- _PROBLEM TO SOLVE_
Your result should be every line of the records below that contains the word "ctrs".

---- RECORDS

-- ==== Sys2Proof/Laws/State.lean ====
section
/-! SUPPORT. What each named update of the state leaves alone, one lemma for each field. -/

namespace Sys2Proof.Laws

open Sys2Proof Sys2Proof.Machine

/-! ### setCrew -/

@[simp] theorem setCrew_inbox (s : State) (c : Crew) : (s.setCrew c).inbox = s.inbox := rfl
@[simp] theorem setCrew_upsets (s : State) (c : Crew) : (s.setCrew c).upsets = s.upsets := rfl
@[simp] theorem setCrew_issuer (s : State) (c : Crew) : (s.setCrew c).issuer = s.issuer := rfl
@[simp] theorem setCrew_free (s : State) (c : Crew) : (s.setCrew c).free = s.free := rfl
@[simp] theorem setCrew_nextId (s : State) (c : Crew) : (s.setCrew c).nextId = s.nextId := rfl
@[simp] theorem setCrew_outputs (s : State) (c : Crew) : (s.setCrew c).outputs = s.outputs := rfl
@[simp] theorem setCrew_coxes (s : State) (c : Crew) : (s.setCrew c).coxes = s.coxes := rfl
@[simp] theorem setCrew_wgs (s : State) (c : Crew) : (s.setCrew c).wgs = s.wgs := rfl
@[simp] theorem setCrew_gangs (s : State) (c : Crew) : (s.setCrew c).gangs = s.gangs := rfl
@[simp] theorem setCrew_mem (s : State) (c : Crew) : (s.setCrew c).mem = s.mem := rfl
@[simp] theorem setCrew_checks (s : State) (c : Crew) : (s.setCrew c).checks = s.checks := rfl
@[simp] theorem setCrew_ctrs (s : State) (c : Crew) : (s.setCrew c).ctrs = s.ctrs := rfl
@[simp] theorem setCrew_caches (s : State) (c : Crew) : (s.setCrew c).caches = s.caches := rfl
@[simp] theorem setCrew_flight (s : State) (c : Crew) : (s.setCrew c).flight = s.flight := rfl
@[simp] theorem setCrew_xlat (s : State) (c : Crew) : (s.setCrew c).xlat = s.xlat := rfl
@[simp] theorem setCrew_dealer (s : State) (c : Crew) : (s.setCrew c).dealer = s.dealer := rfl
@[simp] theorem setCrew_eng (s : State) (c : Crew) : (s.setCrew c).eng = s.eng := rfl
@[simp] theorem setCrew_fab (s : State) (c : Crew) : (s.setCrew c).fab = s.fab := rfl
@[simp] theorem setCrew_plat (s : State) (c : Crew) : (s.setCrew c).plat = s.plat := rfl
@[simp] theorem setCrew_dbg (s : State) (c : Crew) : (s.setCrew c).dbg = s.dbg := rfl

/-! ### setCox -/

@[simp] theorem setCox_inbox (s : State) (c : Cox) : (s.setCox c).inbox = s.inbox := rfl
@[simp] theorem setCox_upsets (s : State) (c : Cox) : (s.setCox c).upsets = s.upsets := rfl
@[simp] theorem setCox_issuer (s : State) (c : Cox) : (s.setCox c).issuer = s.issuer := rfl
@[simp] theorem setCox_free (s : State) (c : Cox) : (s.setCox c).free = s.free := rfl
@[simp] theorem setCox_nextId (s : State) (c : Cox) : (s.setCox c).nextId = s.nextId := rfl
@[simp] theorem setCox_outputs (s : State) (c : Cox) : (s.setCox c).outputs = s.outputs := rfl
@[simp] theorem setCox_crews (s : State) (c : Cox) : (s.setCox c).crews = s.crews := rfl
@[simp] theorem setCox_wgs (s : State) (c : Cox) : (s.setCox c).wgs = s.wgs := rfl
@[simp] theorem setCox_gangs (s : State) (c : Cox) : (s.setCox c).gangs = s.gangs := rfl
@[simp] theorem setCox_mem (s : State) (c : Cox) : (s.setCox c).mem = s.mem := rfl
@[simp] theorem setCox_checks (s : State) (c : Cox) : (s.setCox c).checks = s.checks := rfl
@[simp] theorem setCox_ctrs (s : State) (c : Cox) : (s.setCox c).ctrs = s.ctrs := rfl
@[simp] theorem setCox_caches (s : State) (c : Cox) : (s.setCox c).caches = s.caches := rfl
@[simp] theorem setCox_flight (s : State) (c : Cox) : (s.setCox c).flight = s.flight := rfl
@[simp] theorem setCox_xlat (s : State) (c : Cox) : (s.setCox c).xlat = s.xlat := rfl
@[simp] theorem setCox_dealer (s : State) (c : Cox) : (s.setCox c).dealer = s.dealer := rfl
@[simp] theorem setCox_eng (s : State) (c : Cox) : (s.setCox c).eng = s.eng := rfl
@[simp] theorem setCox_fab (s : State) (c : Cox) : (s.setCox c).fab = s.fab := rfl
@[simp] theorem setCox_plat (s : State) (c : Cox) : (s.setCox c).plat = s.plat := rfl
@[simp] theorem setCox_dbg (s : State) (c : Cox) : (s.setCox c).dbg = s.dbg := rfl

--------

- _THE COMPLETED TASK_
@[simp] theorem setCrew_ctrs (s : State) (c : Crew) : (s.setCrew c).ctrs = s.ctrs := rfl
@[simp] theorem setCox_ctrs (s : State) (c : Cox) : (s.setCox c).ctrs = s.ctrs := rfl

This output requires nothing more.